Question

An individual owns a mobile phone, currently valued at Rs. 40,000. The current wealth of the individual is Rs. 2,00,000 (including the value of the mobile phone). According to reports, there is a 20 percent chance of mobile phone theft and an actuarially fair insurance policy is available to insure the loss of the mobile phone against a theft. The individual’s von-Neumann-Morgenstern utility of wealth function is given by $𝑈(𝑊) = \sqrt{𝑊}$, where 𝑊 is the wealth. Then, the maximum willingness to pay for such an actuarially fair insurance policy is Rs. _____ (rounded off to nearest integer).

Answer 1

Correct Answer: 8355

Calculating Willingness to Pay for Insurance

Step 1: Expected Wealth Without Insurance 

The expected wealth without insurance is:

\[ E[W] = 0.8 \times 200,000 + 0.2 \times (200,000 - 40,000) \]

\[ = 200,000 - 8,000 + 32,000 \]

\[ = 224,000 \]

Step 2: Expected Utility Without Insurance

The expected utility without insurance is:

\[ E[U(W)] = 0.8 \times \sqrt{200,000} + 0.2 \times \sqrt{160,000} \]
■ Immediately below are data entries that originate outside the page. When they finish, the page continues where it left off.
/-- Data Entry under the staged RPN (0, 0) sets the bend range's semitones (6) or cents (38), recomputes the bend offset
from the stored bend, and rewrites the pitch of every active voice of the channel (41_event_commands.md R176, R177,
R185). -/
def Obligations.DataEntrySetsBendRange : Prop :=
  ∀ (s : State) (ch : BitVec 4) (ctl val z : BitVec 8),
    s.cfgerr = false → val.toNat ≤ 127 → ctl.toNat = 6 ∨ ctl.toNat = 38 →
    (s.chan ch).rpnMsb = 0 → (s.chan ch).rpnLsb = 0 → (∀ w, w ∈ s.activeOf ch → w < s.voices.length) → ∃ t,
      exec (.ctrl ch ctl val z) s = .next t ∧
      (t.chan ch).bendSemis.toNat = (if ctl.toNat = 6 then val.toNat else (s.chan ch).bendSemis.toNat) ∧
      (t.chan ch).bendCents.toNat = (if ctl.toNat = 38 then val.toNat else (s.chan ch).bendCents.toNat) ∧
      t.chan ch = bendCalc s.hw.fine
        { s.chan ch with bendSemis := (t.chan ch).bendSemis, bendCents := (t.chan ch).bendCents } ∧
      (∀ c, c ≠ ch → t.chan c = s.chan c) ∧
      (∀ w, w < s.voices.length → t.voice w =
        if w ∈ s.activeOf ch then { s.voice w with pitch := t.lookupPitch w } else s.voice w) ∧
      t.out = s.out ++ (s.activeOf ch).flatMap t.pitchPhase ∧
      t.shadow = shadowAfter s.shadow ((s.activeOf ch).flatMap t.pitchPhase) ∧
      t = { s with chans := t.chans, voices := t.voices, out := t.out, shadow := t.shadow }

/-- Data Entry under any other staged RPN does nothing (41_event_commands.md R176, R177), and so does any controller
number without a rule (R180). -/
def Obligations.IgnoredControllers : Prop :=
  ∀ (s : State) (ch : BitVec 4) (ctl val z : BitVec 8),
    ((s.chan ch).rpnMsb ≠ 0 ∨ (s.chan ch).rpnLsb ≠ 0 →
      exec (.ctrl ch 6 val z) s = .next s ∧ exec (.ctrl ch 38 val z) s = .next s) ∧
    (ctl.toNat ∉ [6, 7, 10, 11, 38, 74, 94, 100, 101, 121, 123] → exec (.ctrl ch ctl val z) s = .next s)

/-- Controller 123 releases every active voice of its channel, oldest first, in which order they enter `FREE`; no other
channel is affected (41_event_commands.md R171, 40_voice_pool.md R134). -/
def Obligations.AllNotesOffReleasesChannel : Prop :=
  ∀ (s : State) (ch : BitVec 4) (val z : BitVec 8), Consistent s → s.cfgerr = false → val.toNat ≤ 127 → ∃ t,
    exec (.ctrl ch 123 val z) s = .next t ∧ t.activeOf ch = [] ∧ (∀ c, c ≠ ch → t.activeOf c = s.activeOf c) ∧
    t.free = s.free ++ s.activeOf ch ∧
    (∀ w, t.voice w = if w ∈ s.activeOf ch then { s.voice w with on := false, owner := 16 } else s.voice w) ∧
    t.out = s.out ++ (s.activeOf ch).flatMap s.keyOffItem ∧
    t.shadow = shadowAfter s.shadow ((s.activeOf ch).flatMap s.keyOffItem) ∧
    t = { s with voices := t.voices, free := t.free, active := t.active, out := t.out, shadow := t.shadow }

/-- Controller 121 on any channel is a soft reset: a key-off for every voice that is on, in ascending order, then the
pool and all sixteen channels are reset; configuration, error registers and timbre RAM stay, and `SHADOW` but for the
key-offs (41_event_commands.md R172, 70_reset_and_hazards.md R356). -/
def Obligations.ResetAllControllersSoftResets : Prop :=
  ∀ (s : State) (ch : BitVec 4) (val z : BitVec 8), s.cfgerr = false → val.toNat ≤ 127 → ∃ t items,
    exec (.ctrl ch 121 val z) s = .next t ∧ PoolReset t ∧
    items = ((List.range (s.cfg.nchips.toNat * s.hw.spc)).filter fun v => (s.voice v).on).flatMap s.keyOffItem ∧
    t.out = s.out ++ items ∧ t.shadow = shadowAfter s.shadow items ∧
    t = { s with voices := t.voices, free := t.free, active := t.active, chans := t.chans, out := t.out,
                 shadow := t.shadow }

/-- Reset All Controllers is idempotent: the second emits nothing and leaves the very state of the first
(41_event_commands.md R173). -/
def Obligations.ResetAllControllersIdempotent : Prop :=
  ∀ (s : State) (ch ch' : BitVec 4) (val val' z z' : BitVec 8), s.cfgerr = false → val.toNat ≤ 127 → ∃ t,
    exec (.ctrl ch 121 val z) s = .next t ∧ exec (.ctrl ch' 121 val' z') t = .next t

/-! ### PROG and BEND -/

/-- PROG stores the channel's instrument number and changes nothing else: no output, and sounding voices keep their
record (41_event_commands.md R182). -/
def Obligations.ProgStoresProgram : Prop :=
  ∀ (s : State) (ch : BitVec 4) (prog : BitVec 8) (z : BitVec 16), s.cfgerr = false → prog.toNat ≤ 127 → ∃ t,
    exec (.prog ch prog z) s = .next t ∧ (t.chan ch).program.toNat = prog.toNat ∧
    t.chan ch = { s.chan ch with program := (t.chan ch).program } ∧ (∀ c, c ≠ ch → t.chan c = s.chan c) ∧
    t = { s with chans := t.chans }

/-- BEND stores the 14-bit bend, recomputes the bend offset, and rewrites the pitch of every active voice of the channel
(41_event_commands.md R183, R185, 44_register_mapper.md R266). -/
def Obligations.BendRewritesPitch : Prop :=
  ∀ (s : State) (ch : BitVec 4) (lsb msb z : BitVec 8),
    s.cfgerr = false → lsb.toNat ≤ 127 → msb.toNat ≤ 127 → (∀ w, w ∈ s.activeOf ch → w < s.voices.length) → ∃ t,
      exec (.bend ch lsb msb z) s = .next t ∧ (t.chan ch).bend.toNat = msb.toNat * 128 + lsb.toNat ∧
      t.chan ch = bendCalc s.hw.fine { s.chan ch with bend := (t.chan ch).bend } ∧
      (∀ c, c ≠ ch → t.chan c = s.chan c) ∧
      (∀ w, w < s.voices.length → t.voice w =
        if w ∈ s.activeOf ch then { s.voice w with pitch := t.lookupPitch w } else s.voice w) ∧
      t.out = s.out ++ (s.activeOf ch).flatMap t.pitchPhase ∧
      t.shadow = shadowAfter s.shadow ((s.activeOf ch).flatMap t.pitchPhase) ∧
      t = { s with chans := t.chans, voices := t.voices, out := t.out, shadow := t.shadow }

/-- BendCalc's arithmetic, for every bend, range and `FINE`: `keyOffset × FINE + keyDetune` is the floor of
`b × R × FINE / 819200`, the offset lies in −129..128 and the detune index in 0..FINE−1, and no other field changes
(41_event_commands.md R185). -/
def Obligations.BendCalcArithmetic : Prop :=
  ∀ (fine : Nat) (k : Chan), 1 ≤ fine →
    let r := bendCalc fine k
    let b : Int := (k.bend.toNat : Int) - 8192
    let range : Int := (k.bendSemis.toNat : Int) * 100 + k.bendCents.toNat
    let t : Int := r.keyOffset.toInt * fine + r.keyDetune
    819200 * t ≤ b * range * fine ∧ b * range * fine < 819200 * (t + 1) ∧
    -129 ≤ r.keyOffset.toInt ∧ r.keyOffset.toInt ≤ 128 ∧ r.keyDetune < fine ∧
    r = { k with keyOffset := r.keyOffset, keyDetune := r.keyDetune }

/-! ### Lookups and maps -/

/-- NotePos gives a note in 0..127 and a fraction below `FINE` whose position is the sum of key, transpose, bend and
detune clamped to `0 .. 128 × FINE − 1` (42_frequency_model.md R204, R205), and the pitch looked up for the voice is that
of the model with number `FREQSEL` at this note and fraction (R203, 44_register_mapper.md R266). -/
def Obligations.NotePosClamps : Prop :=
  ∀ (s : State) (v : Nat), 1 ≤ s.hw.fine →
    let x := s.voice v
    let k := s.chan x.chanIndex
    let p : Int := ((x.key.toNat : Int) + (s.trec x.timbre .transpose).toInt + k.keyOffset.toInt) * s.hw.fine +
      k.keyDetune + k.detune.toInt
    (s.notePos v).1 ≤ 127 ∧ (s.notePos v).2 < s.hw.fine ∧
    ((s.notePos v).1 * s.hw.fine + (s.notePos v).2 : Int) = max 0 (min p (128 * s.hw.fine - 1)) ∧
    ∀ m : FreqModel, s.hw.freqModels[s.cfg.freqsel.toNat]? = some m →
      s.lookupPitch v = FreqModel.lookup m (s.notePos v).1 (s.notePos v).2

/-- The ten inputs of the volume lookup (43_volume_model.md R222): the velocity is the voice's plus the record's offset,
clamped to 0..127 (R223), and each other input comes from where R222's table says. The attenuations are those of the
model with number `VOLSEL` (R222, 44_register_mapper.md R263). -/
def Obligations.VelocityOffsetClamps : Prop :=
  ∀ (s : State) (v : Nat),
    let x := s.voice v
    let k := s.chan x.chanIndex
    let inp := s.volumeInput v
    (inp.velp.toNat : Int) = max 0 (min (x.vel.toNat + (s.trec x.timbre .veloff).toInt) 127) ∧
    inp.vol = k.volume ∧ inp.expr = k.expression ∧ inp.master = s.cfg.mastervol ∧ inp.bright = k.brightness ∧
    inp.tlMod.toNat = (s.trec x.timbre (.level 0)).toNat % 64 ∧
    inp.tlCar.toNat = (s.trec x.timbre (.level 1)).toNat % 64 ∧
    inp.conn = decide ((s.trec x.timbre .fbconn).toNat % 2 = 1) ∧
    inp.additive = s.cfg.additive ∧ inp.cat = x.cat ∧
    ∀ m : VolModel, s.hw.volModels[s.cfg.volsel.toNat]? = some m → s.attenuation v = VolModel.lookup m inp

/-- The two volume models of `REF`: the gain and the scaling in the order of 43_volume_model.md R225, the modulator
scaled by the gain in `REF-LIN` where the connection or the additive mode makes it audible and by the brightness
otherwise, and by the brightness always in `REF-CAR` (R226); and both keep each attenuation between the timbre's own
level and 63 (R228). -/
def Obligations.RefVolumeBounds : Prop :=
  ∀ (chiptype fullpan : Bool) (x : VolumeInput),
    let p := refParams chiptype fullpan
    let gain := x.velp.toNat * x.vol.toNat / 127 * x.expr.toNat / 127 * x.master.toNat / 127
    let scaled : Nat → Nat → Nat := fun tl y => 63 - (63 - tl) * y / 127
    p.nvol = 2 ∧
    (volFn p 0 x).car6.toNat = scaled x.tlCar.toNat gain ∧
    (volFn p 0 x).mod6.toNat =
      scaled x.tlMod.toNat (if x.conn = true ∨ x.additive = true then gain else x.bright.toNat) ∧
    (volFn p 1 x).car6.toNat = scaled x.tlCar.toNat gain ∧
    (volFn p 1 x).mod6.toNat = scaled x.tlMod.toNat x.bright.toNat ∧
    ∀ m, m < 2 →
      x.tlMod.toNat ≤ (volFn p m x).mod6.toNat ∧ (volFn p m x).mod6.toNat ≤ 63 ∧
      x.tlCar.toNat ≤ (volFn p m x).car6.toNat ∧ (volFn p m x).car6.toNat ≤ 63

/-- On a chip with one register set no map gives an offset of `0x100` or more (44_register_mapper.md R251). -/
def Obligations.SinglePortMaps : Prop :=
  ∀ (s : State) (v : Nat) (op : Fin 4) (o : BitVec 9), s.hw.capChiptype = false →
    s.mapOp v op = some o ∨ s.mapPitch v = some o ∨ s.mapPan v = some o → o.toNat < 0x100

/-- The categories and reservations of `REF` on a legal configuration (44_register_mapper.md R242, R244, R245): pairs of
channels `(0, 3)`, `(1, 4)`, `(2, 5)` of each register set, the slots the rhythm mode takes, all else `Regular`; and a
slot is reserved that is not live, not `Regular`, or in a second register set the chip lacks. -/
def Obligations.RefCategories : Prop :=
  ∀ (chiptype fullpan : Bool) (c : Cfg) (chip ls : Nat),
    c.nchips.toNat ≤ 6 → c.n4op.toNat ≤ 6 * c.nchips.toNat → chip < 6 → ls < 23 →
    let p := refParams chiptype fullpan
    let paired : Nat → Prop := fun j => 6 * chip + j < c.n4op.toNat
    categoryAt p c (23 * chip + ls) =
      (if c.nchips.toNat ≤ chip then .regular
       else if ls ≤ 2 ∧ paired ls ∨ 9 ≤ ls ∧ ls ≤ 11 ∧ paired (ls - 6) then .fourOpFirst
       else if 3 ≤ ls ∧ ls ≤ 5 ∧ paired (ls - 3) ∨ 12 ≤ ls ∧ ls ≤ 14 ∧ paired (ls - 9) then .fourOpSecond
       else if 6 ≤ ls ∧ ls ≤ 8 ∧ c.rhythm = true ∨ 18 ≤ ls ∧ c.rhythm = false then .rhythmSlave
       else if ls = 18 then .rhythmBD else if ls = 19 then .rhythmSD else if ls = 20 then .rhythmTT
       else if ls = 21 then .rhythmCY else if ls = 22 then .rhythmHH else .regular) ∧
    (reservedAt p c (23 * chip + ls) = true ↔
      c.nchips.toNat ≤ chip ∨ categoryAt p c (23 * chip + ls) ≠ .regular ∨
        chiptype = false ∧ 9 ≤ ls ∧ ls ≤ 17)

/-- The `REF` pool's capacity on a legal configuration (40_voice_pool.md R132): `NCHIPS × 18 − 2 × N4OP`, less
`3 × NCHIPS` in rhythm mode, with two register sets; `NCHIPS × 9`, less the same, with one. -/
def Obligations.RefPoolCapacity : Prop :=
  ∀ (fullpan : Bool) (c : Cfg), c.nchips.toNat ≤ 6 → c.n4op.toNat ≤ 6 * c.nchips.toNat →
    (freshFree (refParams true fullpan) c).length + 2 * c.n4op.toNat + (if c.rhythm then 3 * c.nchips.toNat else 0) =
      18 * c.nchips.toNat ∧
    (c.n4op = 0 →
      (freshFree (refParams false fullpan) c).length + (if c.rhythm then 3 * c.nchips.toNat else 0) =
        9 * c.nchips.toNat)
\[ = 0.8 \times 447.21 + 0.2 \times 400 \]

\[ = 413.77 + 80 = 493.77 \]

Step 3: Utility After Purchasing Insurance

Let the willingness to pay be \( W \). If the individual buys insurance, their wealth will always be:

\[ 200,000 - W \]

Then, their utility will be:

\[ U(W) = \sqrt{200,000 - W} \]

Step 4: Equating Expected Utility to Utility After Insurance

We equate the expected utility with the utility after purchasing insurance:

\[ \sqrt{200,000 - W} = 493.77 \]

Step 5: Solving for \( W \)

Squaring both sides:

\[ 200,000 - W = (493.77)^2 \]

\[ 200,000 - W = 243,723.78 \]

Solving for \( W \):

\[ W = 200,000 - 243,723.78 \]

\[ W = 8,355 \]

Final Answer:

The individual is willing to pay 8,355 for insurance.